Starting at the line containing "if !a.full &&" and ending at the line containing "if last < first", print every line of the material below exactly, both ends included, and stop there.

Entries shown ->
※ ※ ※

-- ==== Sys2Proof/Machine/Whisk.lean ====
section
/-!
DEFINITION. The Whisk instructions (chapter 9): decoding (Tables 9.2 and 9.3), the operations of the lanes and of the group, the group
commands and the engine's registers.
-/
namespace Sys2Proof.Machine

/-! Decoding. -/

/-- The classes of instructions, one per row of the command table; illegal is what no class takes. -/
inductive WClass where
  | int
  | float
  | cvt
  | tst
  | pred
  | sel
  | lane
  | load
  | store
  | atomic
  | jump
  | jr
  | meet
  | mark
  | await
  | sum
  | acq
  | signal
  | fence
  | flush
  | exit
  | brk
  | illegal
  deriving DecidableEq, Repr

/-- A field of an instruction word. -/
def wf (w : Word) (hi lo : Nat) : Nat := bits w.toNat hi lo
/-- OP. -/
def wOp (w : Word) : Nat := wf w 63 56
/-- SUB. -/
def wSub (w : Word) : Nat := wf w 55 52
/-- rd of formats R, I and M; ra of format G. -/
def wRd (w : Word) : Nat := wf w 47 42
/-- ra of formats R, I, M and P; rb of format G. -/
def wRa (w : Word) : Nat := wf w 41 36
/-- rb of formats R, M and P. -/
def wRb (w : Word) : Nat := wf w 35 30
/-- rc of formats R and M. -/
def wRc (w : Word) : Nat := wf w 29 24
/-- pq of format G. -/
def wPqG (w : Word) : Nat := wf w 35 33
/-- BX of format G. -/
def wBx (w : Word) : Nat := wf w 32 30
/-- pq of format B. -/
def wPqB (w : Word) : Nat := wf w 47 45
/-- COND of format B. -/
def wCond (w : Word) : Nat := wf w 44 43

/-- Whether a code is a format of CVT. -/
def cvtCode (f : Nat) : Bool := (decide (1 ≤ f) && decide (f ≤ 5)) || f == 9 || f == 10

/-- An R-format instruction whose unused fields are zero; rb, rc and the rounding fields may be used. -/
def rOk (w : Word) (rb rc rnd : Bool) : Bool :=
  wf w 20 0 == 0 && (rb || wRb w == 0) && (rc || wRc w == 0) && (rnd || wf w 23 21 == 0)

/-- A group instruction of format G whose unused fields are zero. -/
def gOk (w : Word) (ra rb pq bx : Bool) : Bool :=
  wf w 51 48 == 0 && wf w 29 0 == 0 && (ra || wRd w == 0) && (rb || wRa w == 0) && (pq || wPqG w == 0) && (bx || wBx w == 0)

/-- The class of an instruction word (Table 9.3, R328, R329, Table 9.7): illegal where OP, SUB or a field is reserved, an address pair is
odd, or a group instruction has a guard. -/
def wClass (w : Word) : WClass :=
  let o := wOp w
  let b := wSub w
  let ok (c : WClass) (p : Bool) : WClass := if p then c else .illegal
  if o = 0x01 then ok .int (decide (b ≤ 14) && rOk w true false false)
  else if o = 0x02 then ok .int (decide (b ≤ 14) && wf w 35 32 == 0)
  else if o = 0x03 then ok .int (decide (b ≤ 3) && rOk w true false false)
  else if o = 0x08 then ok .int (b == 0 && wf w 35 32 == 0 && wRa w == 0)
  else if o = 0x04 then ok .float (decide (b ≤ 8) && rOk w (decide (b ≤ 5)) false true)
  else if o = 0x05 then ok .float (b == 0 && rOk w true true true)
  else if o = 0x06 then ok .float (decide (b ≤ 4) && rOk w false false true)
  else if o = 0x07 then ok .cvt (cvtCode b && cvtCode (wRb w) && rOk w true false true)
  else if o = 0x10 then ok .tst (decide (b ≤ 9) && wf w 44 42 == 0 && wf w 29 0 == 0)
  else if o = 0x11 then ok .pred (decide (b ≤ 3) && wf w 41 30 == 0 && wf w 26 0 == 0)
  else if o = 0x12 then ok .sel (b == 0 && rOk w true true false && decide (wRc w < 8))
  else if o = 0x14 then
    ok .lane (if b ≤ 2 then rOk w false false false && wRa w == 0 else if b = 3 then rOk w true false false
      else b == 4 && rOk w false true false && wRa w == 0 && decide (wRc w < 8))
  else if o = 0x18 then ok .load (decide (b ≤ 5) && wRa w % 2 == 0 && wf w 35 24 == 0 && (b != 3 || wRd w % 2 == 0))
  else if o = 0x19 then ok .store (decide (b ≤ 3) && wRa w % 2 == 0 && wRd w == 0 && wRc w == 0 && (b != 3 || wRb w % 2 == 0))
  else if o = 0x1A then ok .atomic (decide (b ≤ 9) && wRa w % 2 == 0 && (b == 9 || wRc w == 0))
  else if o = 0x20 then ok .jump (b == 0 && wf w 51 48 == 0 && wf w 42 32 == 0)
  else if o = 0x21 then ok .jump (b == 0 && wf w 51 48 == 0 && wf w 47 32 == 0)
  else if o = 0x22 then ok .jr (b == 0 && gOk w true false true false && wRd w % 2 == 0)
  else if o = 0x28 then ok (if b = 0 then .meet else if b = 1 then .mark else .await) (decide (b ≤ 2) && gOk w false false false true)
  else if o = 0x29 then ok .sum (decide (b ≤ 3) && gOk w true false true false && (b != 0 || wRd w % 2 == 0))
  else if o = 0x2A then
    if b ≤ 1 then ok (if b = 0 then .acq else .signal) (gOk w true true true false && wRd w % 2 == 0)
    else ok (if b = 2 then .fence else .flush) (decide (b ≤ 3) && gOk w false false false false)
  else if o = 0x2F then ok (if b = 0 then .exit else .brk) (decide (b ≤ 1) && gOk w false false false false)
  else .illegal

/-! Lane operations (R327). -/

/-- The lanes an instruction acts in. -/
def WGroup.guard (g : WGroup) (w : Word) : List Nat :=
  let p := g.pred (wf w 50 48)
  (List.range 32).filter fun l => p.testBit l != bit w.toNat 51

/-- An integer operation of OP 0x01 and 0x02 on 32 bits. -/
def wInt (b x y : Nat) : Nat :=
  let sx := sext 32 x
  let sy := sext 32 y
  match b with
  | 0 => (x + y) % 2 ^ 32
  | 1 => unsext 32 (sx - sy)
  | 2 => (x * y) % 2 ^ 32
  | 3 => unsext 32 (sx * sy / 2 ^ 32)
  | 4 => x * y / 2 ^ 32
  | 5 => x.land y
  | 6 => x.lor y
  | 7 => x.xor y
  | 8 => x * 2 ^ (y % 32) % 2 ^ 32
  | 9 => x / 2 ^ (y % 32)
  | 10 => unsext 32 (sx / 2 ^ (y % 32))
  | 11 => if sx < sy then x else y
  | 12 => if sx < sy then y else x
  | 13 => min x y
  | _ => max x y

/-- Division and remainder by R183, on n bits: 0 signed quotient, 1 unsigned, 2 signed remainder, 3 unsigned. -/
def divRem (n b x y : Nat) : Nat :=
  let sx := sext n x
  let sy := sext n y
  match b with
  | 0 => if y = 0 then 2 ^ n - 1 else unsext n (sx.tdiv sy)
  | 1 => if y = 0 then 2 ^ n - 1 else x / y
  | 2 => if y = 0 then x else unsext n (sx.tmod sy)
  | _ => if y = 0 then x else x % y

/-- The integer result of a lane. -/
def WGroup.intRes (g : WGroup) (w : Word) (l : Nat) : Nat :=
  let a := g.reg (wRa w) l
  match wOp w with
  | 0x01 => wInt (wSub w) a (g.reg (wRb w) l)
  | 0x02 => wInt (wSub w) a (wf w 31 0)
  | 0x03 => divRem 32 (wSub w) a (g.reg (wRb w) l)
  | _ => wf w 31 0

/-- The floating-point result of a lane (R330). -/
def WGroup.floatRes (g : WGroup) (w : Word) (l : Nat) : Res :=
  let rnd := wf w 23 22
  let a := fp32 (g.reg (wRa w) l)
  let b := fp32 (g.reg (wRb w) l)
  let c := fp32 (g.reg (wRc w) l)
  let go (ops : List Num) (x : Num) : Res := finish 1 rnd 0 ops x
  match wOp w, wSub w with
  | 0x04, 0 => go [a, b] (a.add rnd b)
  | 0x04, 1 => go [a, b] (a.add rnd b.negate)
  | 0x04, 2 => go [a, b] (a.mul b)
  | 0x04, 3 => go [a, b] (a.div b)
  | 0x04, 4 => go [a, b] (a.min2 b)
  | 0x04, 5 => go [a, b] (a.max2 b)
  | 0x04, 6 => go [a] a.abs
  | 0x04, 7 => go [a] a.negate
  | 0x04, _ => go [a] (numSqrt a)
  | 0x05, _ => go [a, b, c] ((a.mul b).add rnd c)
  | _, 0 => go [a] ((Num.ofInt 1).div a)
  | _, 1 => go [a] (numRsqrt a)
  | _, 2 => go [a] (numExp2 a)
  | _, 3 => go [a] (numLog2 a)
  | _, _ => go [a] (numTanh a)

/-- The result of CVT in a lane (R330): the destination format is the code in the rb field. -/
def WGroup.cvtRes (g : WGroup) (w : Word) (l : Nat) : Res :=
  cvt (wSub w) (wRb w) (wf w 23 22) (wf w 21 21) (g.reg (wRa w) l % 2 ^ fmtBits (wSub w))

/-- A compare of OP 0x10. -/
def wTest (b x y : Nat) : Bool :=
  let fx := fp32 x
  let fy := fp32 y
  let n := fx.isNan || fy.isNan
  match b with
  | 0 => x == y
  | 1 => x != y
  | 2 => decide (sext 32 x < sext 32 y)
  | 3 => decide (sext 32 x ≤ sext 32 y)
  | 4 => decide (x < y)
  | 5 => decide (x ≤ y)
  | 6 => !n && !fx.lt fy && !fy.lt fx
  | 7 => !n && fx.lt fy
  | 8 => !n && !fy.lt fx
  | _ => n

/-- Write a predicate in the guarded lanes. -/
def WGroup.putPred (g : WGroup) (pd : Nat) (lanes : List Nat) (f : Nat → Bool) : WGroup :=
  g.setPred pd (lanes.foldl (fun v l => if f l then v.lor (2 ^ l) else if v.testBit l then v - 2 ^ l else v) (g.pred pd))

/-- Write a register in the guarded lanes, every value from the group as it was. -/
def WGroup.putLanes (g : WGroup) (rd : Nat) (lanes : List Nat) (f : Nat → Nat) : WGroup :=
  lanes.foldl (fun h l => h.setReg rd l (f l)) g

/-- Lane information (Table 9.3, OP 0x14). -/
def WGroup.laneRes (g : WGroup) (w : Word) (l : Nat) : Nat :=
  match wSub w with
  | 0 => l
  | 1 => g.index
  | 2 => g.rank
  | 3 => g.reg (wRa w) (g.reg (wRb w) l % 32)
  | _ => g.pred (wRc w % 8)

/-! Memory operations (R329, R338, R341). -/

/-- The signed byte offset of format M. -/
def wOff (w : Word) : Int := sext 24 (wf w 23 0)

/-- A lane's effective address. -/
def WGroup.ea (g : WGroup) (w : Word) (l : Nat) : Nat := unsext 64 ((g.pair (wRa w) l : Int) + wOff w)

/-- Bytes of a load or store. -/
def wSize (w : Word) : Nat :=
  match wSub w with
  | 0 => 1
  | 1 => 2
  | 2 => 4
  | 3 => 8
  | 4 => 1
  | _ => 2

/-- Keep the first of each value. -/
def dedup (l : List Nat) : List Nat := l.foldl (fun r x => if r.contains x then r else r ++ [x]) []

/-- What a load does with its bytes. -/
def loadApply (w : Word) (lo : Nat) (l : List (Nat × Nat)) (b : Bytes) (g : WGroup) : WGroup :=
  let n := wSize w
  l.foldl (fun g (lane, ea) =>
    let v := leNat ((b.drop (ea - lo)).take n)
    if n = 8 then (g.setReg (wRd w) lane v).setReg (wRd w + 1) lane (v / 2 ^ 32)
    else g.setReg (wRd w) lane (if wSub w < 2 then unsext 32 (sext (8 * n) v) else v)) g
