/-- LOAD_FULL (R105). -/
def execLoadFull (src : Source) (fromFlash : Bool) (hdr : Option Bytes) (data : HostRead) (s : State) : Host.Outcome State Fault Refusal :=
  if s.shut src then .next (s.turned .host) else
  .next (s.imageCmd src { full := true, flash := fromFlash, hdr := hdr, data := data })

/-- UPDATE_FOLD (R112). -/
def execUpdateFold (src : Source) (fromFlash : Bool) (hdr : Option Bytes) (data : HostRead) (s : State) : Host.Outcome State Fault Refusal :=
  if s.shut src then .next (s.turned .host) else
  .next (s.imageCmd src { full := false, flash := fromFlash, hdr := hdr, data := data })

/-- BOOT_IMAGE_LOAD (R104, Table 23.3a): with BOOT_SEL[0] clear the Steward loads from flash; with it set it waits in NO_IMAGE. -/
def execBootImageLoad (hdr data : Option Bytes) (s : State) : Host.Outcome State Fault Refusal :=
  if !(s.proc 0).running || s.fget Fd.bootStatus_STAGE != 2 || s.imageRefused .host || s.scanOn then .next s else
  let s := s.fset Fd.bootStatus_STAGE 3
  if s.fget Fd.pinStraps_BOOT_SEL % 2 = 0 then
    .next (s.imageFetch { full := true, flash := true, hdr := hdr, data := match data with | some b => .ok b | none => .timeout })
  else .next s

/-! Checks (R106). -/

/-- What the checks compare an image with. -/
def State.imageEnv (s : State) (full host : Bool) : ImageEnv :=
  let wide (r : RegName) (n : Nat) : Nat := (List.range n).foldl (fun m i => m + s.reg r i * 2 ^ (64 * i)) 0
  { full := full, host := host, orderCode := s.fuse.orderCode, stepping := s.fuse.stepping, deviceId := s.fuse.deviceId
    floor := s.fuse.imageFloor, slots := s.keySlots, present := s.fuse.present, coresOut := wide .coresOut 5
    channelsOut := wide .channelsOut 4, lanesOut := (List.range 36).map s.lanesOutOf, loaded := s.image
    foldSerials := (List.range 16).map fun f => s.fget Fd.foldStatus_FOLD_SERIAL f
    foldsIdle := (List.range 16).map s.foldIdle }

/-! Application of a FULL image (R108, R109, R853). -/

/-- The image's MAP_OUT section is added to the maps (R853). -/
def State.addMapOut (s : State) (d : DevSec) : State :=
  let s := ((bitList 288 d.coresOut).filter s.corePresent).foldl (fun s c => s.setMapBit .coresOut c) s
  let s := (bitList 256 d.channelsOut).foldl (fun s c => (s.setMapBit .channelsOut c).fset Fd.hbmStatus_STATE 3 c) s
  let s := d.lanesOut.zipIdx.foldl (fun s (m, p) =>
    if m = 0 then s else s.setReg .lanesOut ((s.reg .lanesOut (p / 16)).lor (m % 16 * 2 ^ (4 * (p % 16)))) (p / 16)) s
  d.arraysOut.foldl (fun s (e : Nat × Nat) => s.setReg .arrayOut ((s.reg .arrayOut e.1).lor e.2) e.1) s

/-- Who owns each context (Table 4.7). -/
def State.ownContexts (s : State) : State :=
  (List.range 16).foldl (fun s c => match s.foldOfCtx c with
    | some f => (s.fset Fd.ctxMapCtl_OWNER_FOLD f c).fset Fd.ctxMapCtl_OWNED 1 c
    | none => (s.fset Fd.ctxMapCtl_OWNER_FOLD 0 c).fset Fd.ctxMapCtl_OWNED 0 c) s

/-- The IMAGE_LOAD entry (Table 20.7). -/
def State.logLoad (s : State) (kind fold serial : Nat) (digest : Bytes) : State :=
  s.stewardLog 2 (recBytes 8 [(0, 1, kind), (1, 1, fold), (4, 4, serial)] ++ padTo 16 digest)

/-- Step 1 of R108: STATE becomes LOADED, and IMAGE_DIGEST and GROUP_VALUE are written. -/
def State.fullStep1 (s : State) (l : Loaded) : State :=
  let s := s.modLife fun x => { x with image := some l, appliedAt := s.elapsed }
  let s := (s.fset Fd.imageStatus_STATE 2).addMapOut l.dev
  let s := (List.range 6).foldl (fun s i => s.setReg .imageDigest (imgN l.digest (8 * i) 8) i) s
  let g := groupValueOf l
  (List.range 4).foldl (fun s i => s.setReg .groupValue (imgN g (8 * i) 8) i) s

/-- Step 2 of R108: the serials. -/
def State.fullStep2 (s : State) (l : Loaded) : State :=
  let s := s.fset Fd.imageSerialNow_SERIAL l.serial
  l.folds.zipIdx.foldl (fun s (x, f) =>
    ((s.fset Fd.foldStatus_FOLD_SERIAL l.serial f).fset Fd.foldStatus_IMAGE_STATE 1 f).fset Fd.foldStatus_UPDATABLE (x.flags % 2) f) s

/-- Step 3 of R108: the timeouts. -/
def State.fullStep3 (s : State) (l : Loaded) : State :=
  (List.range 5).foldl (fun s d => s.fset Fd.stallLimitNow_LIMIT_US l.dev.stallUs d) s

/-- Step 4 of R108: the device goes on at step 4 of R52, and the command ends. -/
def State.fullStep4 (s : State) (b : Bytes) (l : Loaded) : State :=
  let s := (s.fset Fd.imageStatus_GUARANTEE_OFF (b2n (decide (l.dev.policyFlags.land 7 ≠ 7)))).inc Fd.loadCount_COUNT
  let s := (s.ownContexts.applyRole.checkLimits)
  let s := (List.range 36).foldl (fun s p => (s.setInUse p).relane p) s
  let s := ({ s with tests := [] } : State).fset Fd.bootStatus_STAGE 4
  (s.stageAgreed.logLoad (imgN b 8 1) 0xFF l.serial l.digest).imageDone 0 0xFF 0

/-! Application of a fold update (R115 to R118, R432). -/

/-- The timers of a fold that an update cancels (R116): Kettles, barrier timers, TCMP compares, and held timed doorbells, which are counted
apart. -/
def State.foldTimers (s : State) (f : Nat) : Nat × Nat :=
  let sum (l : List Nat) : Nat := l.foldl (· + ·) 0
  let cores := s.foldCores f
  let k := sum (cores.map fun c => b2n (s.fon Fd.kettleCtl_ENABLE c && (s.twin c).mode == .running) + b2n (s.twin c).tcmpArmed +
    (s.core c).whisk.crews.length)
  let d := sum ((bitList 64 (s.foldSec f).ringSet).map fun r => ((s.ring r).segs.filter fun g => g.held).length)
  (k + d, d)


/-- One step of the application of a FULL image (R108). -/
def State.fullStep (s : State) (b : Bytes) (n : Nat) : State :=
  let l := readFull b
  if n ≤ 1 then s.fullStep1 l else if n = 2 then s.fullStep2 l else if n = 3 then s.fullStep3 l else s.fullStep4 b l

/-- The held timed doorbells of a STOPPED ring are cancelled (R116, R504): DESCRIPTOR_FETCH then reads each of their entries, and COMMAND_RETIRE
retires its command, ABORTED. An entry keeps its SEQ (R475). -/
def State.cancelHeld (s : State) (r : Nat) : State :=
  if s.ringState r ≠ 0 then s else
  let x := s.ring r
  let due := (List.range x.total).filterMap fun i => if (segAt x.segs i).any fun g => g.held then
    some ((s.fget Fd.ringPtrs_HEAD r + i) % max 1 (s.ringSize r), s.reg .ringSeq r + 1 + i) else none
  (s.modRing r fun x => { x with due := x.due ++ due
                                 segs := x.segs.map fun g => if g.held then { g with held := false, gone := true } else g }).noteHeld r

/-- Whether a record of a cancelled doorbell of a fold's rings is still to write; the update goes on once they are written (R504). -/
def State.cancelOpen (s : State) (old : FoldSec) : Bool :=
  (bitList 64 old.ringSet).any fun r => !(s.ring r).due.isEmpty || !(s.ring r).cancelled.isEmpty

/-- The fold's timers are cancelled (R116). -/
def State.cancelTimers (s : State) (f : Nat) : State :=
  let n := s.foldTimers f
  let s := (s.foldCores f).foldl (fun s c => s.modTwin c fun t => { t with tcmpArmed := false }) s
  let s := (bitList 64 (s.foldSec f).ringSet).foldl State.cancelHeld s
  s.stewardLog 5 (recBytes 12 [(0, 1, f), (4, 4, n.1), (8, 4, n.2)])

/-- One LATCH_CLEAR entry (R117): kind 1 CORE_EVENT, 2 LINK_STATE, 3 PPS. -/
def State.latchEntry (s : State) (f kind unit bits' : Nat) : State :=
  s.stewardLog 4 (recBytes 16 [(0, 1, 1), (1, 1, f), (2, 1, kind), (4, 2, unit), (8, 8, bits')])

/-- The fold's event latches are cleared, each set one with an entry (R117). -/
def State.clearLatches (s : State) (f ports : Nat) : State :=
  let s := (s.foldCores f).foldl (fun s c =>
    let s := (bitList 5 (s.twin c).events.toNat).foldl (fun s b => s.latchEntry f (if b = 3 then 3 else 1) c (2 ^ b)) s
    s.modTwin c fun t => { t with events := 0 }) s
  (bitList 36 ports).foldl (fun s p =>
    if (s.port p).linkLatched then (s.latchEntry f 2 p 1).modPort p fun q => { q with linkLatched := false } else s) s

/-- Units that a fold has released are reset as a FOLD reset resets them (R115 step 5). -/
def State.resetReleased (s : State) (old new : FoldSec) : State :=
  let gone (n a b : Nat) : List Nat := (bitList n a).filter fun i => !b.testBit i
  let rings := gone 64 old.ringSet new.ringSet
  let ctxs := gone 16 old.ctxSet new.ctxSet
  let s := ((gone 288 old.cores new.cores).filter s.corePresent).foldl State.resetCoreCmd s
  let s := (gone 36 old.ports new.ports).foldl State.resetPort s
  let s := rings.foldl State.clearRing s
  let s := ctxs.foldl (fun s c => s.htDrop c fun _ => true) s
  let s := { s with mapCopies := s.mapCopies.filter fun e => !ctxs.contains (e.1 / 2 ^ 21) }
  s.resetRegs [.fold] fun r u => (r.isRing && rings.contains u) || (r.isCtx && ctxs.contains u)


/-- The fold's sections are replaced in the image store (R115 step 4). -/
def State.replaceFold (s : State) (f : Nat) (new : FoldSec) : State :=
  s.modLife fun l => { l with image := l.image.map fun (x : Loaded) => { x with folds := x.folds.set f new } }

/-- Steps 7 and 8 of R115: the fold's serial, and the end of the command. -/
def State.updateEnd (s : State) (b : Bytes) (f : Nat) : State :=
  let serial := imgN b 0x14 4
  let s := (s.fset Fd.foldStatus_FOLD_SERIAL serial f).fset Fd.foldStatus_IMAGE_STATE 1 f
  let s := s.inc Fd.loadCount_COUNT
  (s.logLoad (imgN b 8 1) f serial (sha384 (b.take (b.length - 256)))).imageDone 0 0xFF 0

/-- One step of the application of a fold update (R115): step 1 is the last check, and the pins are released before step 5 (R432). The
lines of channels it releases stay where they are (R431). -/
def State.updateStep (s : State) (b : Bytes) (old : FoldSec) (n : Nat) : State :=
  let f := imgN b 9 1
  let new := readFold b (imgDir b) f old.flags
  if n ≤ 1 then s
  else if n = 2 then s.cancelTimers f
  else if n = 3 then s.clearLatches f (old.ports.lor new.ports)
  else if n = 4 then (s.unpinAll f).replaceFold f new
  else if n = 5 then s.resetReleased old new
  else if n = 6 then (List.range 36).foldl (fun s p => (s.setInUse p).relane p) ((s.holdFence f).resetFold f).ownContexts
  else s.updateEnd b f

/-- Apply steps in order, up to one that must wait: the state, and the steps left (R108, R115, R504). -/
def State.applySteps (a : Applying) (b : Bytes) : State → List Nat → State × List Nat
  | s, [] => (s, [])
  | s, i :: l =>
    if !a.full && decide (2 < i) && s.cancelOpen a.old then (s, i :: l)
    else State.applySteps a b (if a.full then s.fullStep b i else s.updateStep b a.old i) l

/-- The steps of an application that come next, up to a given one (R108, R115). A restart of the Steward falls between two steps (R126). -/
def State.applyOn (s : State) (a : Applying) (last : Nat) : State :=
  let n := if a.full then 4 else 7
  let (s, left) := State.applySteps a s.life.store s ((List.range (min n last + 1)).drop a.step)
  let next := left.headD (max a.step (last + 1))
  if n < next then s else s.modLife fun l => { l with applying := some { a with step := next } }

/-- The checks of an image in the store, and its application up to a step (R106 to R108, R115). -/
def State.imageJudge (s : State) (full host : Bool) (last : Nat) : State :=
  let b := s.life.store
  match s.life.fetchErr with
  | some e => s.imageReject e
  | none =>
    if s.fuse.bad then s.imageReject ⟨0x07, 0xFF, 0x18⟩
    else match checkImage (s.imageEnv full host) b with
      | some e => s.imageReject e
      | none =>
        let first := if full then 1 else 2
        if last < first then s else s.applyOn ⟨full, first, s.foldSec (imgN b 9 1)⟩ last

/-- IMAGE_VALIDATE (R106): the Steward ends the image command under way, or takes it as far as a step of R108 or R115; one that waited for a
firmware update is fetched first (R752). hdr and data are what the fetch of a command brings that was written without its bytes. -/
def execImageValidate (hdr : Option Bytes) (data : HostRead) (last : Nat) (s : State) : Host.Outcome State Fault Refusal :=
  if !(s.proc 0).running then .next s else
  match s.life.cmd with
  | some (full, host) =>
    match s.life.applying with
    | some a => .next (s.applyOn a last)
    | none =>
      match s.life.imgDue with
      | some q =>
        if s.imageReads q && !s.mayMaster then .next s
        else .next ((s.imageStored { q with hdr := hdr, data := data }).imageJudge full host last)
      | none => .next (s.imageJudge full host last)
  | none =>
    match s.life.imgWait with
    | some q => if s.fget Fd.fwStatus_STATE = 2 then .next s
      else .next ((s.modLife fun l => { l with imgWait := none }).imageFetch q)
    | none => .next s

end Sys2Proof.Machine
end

※ ※ ※

Solution ->
    if !a.full && decide (2 < i) && s.cancelOpen a.old then (s, i :: l)
    else State.applySteps a b (if a.full then s.fullStep b i else s.updateStep b a.old i) l

/-- The steps of an application that come next, up to a given one (R108, R115). A restart of the Steward falls between two steps (R126). -/
def State.applyOn (s : State) (a : Applying) (last : Nat) : State :=
  let n := if a.full then 4 else 7
  let (s, left) := State.applySteps a s.life.store s ((List.range (min n last + 1)).drop a.step)
  let next := left.headD (max a.step (last + 1))
  if n < next then s else s.modLife fun l => { l with applying := some { a with step := next } }

/-- The checks of an image in the store, and its application up to a step (R106 to R108, R115). -/
def State.imageJudge (s : State) (full host : Bool) (last : Nat) : State :=
  let b := s.life.store
  match s.life.fetchErr with
  | some e => s.imageReject e
  | none =>
    if s.fuse.bad then s.imageReject ⟨0x07, 0xFF, 0x18⟩
    else match checkImage (s.imageEnv full host) b with
      | some e => s.imageReject e
      | none =>
        let first := if full then 1 else 2
        if last < first then s else s.applyOn ⟨full, first, s.foldSec (imgN b 9 1)⟩ last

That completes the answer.